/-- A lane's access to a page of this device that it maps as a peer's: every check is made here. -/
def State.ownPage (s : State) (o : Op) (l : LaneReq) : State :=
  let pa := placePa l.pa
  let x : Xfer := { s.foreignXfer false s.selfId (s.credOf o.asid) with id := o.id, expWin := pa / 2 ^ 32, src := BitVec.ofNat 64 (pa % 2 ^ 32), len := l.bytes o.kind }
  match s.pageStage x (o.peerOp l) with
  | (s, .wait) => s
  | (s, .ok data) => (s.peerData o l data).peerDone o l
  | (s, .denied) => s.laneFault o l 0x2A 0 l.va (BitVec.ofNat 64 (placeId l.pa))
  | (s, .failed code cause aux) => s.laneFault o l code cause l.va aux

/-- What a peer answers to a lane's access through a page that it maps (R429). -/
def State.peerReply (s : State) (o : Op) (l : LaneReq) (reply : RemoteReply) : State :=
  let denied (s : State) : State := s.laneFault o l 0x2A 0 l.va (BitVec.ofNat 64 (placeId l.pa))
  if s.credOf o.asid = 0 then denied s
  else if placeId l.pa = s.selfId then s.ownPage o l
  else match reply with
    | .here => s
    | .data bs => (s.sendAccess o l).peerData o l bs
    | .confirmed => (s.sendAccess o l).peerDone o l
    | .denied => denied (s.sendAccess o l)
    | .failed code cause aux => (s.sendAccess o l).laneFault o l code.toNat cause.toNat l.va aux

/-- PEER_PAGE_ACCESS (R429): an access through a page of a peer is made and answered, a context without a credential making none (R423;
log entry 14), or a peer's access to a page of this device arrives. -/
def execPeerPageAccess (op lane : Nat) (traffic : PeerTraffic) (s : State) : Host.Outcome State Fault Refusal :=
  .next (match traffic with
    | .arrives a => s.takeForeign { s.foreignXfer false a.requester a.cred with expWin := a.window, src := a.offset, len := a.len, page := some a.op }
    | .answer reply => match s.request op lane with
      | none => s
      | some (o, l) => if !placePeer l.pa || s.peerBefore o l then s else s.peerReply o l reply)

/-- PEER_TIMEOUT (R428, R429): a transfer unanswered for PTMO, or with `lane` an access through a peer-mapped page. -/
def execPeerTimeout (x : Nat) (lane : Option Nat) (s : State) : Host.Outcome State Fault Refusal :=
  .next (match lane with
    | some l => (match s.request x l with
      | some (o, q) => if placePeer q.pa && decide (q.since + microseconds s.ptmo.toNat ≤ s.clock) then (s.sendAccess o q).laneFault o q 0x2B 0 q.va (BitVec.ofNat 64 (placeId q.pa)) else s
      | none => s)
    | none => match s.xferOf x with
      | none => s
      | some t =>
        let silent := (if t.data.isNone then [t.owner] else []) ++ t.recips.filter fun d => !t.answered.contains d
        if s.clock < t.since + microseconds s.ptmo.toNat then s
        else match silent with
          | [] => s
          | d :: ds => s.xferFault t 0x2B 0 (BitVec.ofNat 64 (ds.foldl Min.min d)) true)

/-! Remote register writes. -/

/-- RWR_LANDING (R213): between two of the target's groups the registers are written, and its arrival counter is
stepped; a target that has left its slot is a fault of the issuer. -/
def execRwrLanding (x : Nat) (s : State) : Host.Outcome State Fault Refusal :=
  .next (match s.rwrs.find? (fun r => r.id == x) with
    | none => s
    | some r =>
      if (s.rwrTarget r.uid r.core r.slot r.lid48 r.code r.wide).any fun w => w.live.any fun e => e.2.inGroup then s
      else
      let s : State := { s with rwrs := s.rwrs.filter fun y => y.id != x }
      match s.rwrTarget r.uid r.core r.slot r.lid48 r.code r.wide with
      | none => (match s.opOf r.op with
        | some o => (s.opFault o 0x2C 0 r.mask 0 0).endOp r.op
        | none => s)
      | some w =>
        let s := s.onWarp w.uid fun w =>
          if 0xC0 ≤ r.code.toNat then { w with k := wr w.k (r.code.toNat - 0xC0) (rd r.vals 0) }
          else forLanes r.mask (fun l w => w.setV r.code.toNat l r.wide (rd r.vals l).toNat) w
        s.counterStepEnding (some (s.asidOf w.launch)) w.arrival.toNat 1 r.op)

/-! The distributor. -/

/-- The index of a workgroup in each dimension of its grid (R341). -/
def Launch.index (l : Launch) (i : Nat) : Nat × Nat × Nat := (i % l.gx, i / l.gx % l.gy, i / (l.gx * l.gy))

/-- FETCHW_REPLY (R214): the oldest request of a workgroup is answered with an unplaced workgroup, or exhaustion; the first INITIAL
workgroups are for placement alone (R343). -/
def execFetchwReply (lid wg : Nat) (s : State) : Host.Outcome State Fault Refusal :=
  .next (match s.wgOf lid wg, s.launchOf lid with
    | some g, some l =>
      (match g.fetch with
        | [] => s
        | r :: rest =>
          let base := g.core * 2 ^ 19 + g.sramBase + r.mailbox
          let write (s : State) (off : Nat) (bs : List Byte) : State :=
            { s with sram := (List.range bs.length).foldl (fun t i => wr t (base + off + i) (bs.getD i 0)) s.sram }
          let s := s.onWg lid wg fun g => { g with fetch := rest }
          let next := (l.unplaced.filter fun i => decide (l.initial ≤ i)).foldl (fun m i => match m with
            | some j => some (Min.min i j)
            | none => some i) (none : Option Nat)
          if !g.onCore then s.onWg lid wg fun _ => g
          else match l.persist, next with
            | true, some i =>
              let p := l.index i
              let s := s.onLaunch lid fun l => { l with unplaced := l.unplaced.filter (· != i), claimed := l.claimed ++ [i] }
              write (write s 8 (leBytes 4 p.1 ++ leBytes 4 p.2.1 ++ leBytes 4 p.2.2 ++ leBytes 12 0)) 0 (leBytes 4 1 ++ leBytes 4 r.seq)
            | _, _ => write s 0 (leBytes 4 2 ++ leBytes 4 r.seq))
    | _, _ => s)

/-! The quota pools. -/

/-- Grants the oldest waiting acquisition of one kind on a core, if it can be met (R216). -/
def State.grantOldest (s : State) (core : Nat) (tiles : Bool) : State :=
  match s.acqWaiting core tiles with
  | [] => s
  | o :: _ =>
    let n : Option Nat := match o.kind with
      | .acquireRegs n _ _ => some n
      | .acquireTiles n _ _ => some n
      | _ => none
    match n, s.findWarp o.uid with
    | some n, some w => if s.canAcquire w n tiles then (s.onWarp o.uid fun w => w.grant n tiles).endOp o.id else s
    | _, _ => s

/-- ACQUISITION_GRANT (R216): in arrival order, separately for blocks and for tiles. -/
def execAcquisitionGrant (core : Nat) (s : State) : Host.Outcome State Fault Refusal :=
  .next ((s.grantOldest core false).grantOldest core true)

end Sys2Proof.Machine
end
■ ■ ■ ■ ■ ■ ■
§ **Instructions for the task**: From the records above, extract exactly and only the lines that begin at the line with "r :: rest =>" and stop after the line with "write (write s".

§ **Answer for the task**:
        | r :: rest =>
          let base := g.core * 2 ^ 19 + g.sramBase + r.mailbox
          let write (s : State) (off : Nat) (bs : List Byte) : State :=
            { s with sram := (List.range bs.length).foldl (fun t i => wr t (base + off + i) (bs.getD i 0)) s.sram }
          let s := s.onWg lid wg fun g => { g with fetch := rest }
          let next := (l.unplaced.filter fun i => decide (l.initial ≤ i)).foldl (fun m i => match m with
            | some j => some (Min.min i j)
            | none => some i) (none : Option Nat)
          if !g.onCore then s.onWg lid wg fun _ => g
          else match l.persist, next with
            | true, some i =>
              let p := l.index i
              let s := s.onLaunch lid fun l => { l with unplaced := l.unplaced.filter (· != i), claimed := l.claimed ++ [i] }
              write (write s 8 (leBytes 4 p.1 ++ leBytes 4 p.2.1 ++ leBytes 4 p.2.2 ++ leBytes 12 0)) 0 (leBytes 4 1 ++ leBytes 4 r.seq)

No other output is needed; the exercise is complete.